> _Stored items from a collection_:
Segment Open

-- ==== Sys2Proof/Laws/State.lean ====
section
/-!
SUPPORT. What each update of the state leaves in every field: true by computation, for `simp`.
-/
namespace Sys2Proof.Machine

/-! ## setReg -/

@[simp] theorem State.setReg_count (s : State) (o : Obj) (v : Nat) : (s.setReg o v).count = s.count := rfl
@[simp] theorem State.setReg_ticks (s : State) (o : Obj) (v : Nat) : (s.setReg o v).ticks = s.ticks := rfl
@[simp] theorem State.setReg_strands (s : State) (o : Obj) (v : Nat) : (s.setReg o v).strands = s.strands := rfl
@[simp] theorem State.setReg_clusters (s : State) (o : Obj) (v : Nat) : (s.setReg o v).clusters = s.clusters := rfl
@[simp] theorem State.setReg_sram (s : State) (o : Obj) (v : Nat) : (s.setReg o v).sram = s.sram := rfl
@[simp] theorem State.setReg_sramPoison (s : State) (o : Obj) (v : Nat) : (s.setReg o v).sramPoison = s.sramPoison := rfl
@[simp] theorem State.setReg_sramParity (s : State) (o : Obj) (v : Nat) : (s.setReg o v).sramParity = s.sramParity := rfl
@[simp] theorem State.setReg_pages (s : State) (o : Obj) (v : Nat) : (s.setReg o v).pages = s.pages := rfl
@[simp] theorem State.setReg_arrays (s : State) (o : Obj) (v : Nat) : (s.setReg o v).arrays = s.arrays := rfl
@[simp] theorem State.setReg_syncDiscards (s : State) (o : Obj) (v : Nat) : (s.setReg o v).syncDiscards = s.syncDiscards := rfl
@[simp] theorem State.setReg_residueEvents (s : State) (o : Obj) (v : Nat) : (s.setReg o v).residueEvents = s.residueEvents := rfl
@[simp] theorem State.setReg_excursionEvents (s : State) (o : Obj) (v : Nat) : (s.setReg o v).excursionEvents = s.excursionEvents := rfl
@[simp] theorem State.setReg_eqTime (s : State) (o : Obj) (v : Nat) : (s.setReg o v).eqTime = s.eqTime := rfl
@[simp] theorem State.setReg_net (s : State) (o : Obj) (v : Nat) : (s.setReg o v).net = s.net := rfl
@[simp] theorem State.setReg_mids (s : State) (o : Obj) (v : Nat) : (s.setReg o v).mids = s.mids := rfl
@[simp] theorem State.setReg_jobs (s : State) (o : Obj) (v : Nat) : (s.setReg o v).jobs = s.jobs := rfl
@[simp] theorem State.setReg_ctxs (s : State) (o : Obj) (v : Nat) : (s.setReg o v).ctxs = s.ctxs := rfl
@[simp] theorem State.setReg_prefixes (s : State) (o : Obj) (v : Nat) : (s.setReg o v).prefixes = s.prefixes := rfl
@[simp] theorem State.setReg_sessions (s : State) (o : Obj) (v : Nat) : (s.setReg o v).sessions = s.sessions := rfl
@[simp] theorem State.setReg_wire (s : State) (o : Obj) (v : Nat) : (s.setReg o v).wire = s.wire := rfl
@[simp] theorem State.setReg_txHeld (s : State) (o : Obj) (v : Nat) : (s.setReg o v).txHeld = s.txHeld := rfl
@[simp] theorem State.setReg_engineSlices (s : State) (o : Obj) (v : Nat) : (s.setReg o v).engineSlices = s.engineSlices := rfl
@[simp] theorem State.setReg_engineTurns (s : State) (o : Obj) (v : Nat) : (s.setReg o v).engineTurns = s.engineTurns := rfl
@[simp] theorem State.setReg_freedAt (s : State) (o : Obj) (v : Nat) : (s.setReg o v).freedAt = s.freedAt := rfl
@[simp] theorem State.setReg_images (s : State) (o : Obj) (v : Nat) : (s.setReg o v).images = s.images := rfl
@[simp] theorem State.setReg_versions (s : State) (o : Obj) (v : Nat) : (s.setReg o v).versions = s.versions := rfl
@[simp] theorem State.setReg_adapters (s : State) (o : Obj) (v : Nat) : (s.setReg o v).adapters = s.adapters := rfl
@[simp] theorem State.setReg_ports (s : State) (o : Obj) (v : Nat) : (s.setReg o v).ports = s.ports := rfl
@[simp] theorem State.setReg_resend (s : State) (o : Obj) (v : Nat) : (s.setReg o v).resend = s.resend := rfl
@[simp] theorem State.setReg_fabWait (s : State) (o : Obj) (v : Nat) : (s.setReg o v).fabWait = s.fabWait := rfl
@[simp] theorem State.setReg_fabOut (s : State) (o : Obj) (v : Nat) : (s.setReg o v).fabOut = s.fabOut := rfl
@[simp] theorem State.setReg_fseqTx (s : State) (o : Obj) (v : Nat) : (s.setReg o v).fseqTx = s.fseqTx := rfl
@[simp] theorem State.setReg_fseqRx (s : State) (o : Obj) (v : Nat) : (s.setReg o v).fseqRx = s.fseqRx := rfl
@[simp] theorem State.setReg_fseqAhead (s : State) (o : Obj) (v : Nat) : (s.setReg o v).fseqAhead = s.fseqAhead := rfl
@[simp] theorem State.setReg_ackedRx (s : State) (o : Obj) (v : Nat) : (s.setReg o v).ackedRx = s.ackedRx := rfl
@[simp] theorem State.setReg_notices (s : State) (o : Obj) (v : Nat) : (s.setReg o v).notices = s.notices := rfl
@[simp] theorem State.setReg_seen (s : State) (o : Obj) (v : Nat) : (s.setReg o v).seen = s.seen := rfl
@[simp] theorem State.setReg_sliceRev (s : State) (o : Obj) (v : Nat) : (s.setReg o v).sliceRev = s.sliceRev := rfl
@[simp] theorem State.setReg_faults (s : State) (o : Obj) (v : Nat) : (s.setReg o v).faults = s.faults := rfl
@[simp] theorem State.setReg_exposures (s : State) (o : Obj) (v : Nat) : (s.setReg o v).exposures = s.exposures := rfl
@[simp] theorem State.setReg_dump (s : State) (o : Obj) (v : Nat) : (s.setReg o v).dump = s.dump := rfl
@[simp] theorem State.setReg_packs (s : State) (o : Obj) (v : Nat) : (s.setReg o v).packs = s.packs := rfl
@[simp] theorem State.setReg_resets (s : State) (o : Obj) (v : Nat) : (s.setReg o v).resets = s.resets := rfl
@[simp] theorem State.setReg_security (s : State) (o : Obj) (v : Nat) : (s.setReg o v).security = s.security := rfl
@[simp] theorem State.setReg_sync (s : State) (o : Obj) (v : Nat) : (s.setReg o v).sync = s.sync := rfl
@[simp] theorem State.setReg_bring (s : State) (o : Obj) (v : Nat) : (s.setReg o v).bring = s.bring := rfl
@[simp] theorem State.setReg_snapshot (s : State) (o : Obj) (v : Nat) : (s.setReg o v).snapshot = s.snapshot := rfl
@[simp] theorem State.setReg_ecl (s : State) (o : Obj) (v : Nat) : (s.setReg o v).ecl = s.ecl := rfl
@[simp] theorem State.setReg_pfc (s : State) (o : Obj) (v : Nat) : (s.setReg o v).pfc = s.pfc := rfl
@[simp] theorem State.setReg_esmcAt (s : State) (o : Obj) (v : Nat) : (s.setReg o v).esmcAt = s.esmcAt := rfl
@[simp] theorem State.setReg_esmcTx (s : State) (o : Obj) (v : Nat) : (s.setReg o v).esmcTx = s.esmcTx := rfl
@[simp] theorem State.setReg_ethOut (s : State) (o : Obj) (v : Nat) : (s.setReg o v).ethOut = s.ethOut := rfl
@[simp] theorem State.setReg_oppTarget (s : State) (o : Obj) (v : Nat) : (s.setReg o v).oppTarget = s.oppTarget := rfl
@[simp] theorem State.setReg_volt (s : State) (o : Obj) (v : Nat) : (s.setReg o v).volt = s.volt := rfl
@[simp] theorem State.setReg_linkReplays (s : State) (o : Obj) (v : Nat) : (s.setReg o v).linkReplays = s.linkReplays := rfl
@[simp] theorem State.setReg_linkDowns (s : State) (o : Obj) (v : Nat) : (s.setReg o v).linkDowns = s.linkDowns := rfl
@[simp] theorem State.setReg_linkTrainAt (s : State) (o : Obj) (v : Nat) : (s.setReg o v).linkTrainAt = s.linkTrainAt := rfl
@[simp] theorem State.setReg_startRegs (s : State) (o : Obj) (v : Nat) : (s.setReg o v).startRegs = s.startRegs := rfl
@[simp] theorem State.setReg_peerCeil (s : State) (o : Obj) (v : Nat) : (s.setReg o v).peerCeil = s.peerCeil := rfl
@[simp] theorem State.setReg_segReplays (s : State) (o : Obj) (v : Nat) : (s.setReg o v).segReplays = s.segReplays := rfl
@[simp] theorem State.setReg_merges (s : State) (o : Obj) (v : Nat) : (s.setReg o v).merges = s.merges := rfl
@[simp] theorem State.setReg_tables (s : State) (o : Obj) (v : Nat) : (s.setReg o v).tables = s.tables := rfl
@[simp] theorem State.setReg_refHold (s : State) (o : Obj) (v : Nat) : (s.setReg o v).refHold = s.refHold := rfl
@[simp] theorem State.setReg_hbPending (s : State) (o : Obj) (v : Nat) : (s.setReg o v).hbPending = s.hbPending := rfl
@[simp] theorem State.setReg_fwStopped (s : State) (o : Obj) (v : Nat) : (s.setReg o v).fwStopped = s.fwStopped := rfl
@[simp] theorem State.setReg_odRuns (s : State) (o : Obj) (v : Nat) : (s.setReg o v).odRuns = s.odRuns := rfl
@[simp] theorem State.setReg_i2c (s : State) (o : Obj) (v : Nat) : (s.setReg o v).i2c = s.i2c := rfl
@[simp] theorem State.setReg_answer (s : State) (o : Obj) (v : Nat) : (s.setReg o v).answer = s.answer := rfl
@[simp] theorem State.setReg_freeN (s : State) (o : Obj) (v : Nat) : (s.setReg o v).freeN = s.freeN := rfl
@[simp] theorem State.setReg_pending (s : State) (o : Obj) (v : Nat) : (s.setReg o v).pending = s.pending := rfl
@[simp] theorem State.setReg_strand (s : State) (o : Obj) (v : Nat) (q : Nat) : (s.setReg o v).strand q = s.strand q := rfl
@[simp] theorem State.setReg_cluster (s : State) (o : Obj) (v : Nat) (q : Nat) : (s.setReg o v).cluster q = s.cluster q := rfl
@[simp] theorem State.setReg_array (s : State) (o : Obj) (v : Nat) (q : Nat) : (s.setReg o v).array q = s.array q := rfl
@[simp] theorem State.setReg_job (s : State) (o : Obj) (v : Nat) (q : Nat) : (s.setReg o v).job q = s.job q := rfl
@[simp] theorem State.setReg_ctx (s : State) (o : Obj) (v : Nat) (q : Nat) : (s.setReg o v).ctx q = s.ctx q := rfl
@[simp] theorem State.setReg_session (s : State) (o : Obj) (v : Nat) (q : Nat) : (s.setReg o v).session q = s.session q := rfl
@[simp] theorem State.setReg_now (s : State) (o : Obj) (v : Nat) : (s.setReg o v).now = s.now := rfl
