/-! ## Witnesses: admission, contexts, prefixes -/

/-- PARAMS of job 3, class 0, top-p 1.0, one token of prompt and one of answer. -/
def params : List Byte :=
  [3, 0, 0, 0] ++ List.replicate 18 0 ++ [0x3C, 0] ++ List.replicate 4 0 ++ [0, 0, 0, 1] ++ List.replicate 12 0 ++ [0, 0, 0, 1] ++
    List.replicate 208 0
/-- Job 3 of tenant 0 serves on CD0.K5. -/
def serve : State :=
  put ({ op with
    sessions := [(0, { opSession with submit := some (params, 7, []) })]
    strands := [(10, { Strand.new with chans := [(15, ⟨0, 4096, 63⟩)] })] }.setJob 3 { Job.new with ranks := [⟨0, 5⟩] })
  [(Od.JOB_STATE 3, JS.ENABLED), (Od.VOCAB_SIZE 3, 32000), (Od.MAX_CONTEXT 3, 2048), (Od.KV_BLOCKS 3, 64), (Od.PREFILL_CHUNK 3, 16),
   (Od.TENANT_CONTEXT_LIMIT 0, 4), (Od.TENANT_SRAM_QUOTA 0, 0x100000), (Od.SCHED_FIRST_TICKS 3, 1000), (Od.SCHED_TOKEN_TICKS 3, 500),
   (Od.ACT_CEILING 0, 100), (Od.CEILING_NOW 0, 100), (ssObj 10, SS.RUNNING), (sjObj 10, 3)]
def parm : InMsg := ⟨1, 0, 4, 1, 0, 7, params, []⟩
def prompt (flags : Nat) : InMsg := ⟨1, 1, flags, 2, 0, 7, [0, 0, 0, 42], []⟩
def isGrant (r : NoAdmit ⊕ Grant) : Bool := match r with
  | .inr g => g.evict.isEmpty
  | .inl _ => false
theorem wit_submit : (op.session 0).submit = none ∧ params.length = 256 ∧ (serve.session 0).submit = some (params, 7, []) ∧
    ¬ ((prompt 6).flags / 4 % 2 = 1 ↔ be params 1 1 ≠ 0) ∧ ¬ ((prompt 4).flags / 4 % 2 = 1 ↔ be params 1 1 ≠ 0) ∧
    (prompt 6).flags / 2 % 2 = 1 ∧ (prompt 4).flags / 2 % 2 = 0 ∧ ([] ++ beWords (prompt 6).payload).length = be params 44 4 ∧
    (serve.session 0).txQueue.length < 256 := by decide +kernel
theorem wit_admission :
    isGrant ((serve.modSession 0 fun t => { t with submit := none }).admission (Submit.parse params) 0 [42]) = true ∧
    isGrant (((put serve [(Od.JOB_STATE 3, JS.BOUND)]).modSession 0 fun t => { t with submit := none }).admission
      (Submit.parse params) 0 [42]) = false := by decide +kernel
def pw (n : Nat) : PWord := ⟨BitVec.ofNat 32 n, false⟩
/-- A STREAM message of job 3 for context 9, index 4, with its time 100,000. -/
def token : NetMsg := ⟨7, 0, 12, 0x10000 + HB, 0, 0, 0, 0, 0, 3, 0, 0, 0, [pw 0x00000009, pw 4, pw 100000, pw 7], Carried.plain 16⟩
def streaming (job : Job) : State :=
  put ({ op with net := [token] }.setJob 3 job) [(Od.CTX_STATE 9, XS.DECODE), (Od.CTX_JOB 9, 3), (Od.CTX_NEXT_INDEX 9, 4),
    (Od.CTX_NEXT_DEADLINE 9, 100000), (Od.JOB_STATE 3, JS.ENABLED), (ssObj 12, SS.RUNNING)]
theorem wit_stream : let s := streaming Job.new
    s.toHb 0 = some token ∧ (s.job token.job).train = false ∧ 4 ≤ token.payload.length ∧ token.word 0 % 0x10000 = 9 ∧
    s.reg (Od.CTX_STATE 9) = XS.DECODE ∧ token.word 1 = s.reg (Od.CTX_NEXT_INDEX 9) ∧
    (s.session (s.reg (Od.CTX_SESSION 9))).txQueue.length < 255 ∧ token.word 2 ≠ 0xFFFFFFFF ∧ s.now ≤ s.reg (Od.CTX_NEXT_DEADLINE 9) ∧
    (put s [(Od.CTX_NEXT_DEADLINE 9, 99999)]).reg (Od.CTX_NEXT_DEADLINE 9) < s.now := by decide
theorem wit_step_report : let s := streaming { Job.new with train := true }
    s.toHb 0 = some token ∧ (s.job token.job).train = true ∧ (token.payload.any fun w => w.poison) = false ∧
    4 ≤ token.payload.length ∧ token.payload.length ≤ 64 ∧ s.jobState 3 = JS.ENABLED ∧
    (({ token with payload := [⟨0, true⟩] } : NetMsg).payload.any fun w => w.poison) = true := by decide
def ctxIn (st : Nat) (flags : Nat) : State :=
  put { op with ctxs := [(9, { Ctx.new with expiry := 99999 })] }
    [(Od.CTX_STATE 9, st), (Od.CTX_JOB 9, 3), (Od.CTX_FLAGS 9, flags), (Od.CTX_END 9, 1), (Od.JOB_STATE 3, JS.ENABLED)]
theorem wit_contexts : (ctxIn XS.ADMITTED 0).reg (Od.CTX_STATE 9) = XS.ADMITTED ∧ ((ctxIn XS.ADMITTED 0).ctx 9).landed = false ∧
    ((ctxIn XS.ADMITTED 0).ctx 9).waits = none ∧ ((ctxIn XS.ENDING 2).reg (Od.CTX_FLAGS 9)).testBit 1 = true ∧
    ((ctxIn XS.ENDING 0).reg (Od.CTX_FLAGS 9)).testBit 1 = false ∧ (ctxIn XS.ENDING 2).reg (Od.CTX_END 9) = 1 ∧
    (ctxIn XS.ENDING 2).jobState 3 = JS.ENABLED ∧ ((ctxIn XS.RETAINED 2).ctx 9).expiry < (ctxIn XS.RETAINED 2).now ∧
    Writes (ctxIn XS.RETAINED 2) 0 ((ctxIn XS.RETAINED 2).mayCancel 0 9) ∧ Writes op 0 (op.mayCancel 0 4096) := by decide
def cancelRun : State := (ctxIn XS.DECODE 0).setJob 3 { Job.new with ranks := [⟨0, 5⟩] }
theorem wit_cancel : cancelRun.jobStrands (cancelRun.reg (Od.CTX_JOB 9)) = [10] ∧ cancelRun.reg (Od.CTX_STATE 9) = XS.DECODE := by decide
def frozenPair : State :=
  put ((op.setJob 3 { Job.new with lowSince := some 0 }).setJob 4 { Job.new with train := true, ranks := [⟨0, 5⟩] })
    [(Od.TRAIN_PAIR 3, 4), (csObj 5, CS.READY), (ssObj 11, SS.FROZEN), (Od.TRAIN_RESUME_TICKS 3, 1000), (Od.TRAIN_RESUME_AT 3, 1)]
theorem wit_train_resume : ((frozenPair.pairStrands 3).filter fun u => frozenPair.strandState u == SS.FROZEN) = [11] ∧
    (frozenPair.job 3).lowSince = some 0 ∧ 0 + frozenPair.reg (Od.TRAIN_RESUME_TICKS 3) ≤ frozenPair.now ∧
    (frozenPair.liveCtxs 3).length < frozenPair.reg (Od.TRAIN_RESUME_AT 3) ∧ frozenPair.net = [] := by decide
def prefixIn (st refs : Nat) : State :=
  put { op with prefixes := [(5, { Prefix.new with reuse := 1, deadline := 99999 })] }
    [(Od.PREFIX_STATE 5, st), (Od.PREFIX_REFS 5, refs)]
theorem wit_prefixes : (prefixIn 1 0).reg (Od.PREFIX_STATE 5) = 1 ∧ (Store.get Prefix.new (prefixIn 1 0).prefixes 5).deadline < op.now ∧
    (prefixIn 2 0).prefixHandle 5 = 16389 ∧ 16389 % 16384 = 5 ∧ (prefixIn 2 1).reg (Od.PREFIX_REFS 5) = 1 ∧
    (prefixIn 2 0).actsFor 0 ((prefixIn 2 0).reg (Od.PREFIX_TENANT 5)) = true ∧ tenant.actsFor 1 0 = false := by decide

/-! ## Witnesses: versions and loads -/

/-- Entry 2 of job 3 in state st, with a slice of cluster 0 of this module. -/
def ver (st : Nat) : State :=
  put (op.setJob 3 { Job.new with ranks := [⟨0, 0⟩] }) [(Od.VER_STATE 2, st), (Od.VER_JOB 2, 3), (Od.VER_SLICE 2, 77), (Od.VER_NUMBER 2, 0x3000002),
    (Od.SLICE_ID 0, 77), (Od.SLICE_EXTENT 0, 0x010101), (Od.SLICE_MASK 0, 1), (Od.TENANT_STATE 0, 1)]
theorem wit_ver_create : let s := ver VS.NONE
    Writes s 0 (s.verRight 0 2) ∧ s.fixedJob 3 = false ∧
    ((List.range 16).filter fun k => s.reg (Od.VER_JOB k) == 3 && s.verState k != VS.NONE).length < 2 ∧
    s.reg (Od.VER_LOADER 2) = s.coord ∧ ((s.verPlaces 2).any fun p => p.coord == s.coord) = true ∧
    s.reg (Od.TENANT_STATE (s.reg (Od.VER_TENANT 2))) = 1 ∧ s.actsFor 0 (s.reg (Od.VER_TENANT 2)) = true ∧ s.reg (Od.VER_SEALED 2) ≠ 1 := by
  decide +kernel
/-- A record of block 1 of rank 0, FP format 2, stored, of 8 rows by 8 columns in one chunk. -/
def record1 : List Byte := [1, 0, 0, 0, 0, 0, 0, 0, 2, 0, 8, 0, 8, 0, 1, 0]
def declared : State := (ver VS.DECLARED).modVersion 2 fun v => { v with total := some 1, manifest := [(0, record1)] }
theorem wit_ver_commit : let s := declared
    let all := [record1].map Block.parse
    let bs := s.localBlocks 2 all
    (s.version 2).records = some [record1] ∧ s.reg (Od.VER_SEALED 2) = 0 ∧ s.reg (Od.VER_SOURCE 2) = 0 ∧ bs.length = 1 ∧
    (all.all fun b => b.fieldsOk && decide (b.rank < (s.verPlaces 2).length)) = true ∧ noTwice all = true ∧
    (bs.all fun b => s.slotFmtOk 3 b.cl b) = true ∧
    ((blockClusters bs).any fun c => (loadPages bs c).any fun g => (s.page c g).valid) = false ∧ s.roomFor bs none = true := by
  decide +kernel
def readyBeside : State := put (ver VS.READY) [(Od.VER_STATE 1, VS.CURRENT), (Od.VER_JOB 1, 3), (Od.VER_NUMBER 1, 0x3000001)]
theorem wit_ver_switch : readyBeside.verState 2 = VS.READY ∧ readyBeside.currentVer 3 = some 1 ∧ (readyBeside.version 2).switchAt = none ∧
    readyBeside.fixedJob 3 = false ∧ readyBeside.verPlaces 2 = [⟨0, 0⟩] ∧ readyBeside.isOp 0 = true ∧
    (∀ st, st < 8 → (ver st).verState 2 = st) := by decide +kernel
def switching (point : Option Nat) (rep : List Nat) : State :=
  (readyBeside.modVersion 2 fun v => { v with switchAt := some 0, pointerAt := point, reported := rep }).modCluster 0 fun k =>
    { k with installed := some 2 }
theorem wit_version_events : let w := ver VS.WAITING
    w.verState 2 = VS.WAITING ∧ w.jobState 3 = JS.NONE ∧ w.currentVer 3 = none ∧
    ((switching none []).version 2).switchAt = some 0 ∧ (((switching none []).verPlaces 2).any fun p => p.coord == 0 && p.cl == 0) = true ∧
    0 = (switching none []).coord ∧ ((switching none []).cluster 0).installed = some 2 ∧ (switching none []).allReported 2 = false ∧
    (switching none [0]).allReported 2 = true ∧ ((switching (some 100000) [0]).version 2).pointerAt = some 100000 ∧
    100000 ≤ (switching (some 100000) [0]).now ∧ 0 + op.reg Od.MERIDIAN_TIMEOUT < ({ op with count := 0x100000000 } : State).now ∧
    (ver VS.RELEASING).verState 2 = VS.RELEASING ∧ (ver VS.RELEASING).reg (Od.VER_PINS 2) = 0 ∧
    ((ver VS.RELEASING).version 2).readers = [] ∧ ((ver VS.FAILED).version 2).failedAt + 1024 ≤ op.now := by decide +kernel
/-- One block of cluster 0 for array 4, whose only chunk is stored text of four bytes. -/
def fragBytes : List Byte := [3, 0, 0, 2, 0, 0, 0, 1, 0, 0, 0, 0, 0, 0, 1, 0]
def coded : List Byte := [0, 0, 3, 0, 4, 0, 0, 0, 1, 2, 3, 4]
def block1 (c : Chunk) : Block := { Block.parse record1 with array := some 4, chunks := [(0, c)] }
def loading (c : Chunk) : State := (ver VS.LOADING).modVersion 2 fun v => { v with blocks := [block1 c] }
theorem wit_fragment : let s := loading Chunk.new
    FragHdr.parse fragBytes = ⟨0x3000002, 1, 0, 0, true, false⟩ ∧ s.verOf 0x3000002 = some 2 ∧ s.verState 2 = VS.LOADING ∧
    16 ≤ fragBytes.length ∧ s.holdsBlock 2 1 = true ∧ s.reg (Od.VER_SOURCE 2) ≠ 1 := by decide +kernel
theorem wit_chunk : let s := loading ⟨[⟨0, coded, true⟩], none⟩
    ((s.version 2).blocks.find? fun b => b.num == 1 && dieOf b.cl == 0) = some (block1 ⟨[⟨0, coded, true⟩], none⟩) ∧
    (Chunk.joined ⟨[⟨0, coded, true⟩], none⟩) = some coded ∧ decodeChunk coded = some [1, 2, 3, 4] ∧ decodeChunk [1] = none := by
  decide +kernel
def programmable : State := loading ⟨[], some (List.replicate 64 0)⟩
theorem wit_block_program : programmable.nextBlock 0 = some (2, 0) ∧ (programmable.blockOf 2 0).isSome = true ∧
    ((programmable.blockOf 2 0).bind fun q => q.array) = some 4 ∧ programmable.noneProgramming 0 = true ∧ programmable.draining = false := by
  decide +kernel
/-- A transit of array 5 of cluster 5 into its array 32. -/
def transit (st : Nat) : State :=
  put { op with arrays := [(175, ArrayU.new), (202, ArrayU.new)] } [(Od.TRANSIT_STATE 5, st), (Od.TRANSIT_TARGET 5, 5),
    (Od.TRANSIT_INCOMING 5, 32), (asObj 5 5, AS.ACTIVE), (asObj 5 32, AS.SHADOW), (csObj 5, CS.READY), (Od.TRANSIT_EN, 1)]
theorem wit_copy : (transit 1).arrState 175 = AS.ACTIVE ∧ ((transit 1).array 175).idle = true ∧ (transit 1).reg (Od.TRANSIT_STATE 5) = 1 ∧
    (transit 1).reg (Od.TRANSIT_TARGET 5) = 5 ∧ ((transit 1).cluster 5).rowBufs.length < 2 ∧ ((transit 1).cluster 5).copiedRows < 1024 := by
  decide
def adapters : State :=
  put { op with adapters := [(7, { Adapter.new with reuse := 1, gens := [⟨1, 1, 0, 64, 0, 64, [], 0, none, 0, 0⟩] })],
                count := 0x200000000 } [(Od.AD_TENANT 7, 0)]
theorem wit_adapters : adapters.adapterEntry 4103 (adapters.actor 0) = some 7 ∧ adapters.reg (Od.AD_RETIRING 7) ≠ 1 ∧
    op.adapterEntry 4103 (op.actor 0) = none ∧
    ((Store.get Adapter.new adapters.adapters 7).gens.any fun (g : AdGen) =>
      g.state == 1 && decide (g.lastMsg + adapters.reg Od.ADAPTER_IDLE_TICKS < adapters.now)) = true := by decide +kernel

Segment Closed

> _YOUR GOAL_: Every line above from the line with "s.sram := rfl" to the line with "s.residueEvents := rfl" is wanted, ends included; write them out exactly and add no other line.

> _TASK ANSWER_:
@[simp] theorem State.setReg_sram (s : State) (o : Obj) (v : Nat) : (s.setReg o v).sram = s.sram := rfl
@[simp] theorem State.setReg_sramPoison (s : State) (o : Obj) (v : Nat) : (s.setReg o v).sramPoison = s.sramPoison := rfl
@[simp] theorem State.setReg_sramParity (s : State) (o : Obj) (v : Nat) : (s.setReg o v).sramParity = s.sramParity := rfl
@[simp] theorem State.setReg_pages (s : State) (o : Obj) (v : Nat) : (s.setReg o v).pages = s.pages := rfl
@[simp] theorem State.setReg_arrays (s : State) (o : Obj) (v : Nat) : (s.setReg o v).arrays = s.arrays := rfl
@[simp] theorem State.setReg_syncDiscards (s : State) (o : Obj) (v : Nat) : (s.setReg o v).syncDiscards = s.syncDiscards := rfl
@[simp] theorem State.setReg_residueEvents (s : State) (o : Obj) (v : Nat) : (s.setReg o v).residueEvents = s.residueEvents := rfl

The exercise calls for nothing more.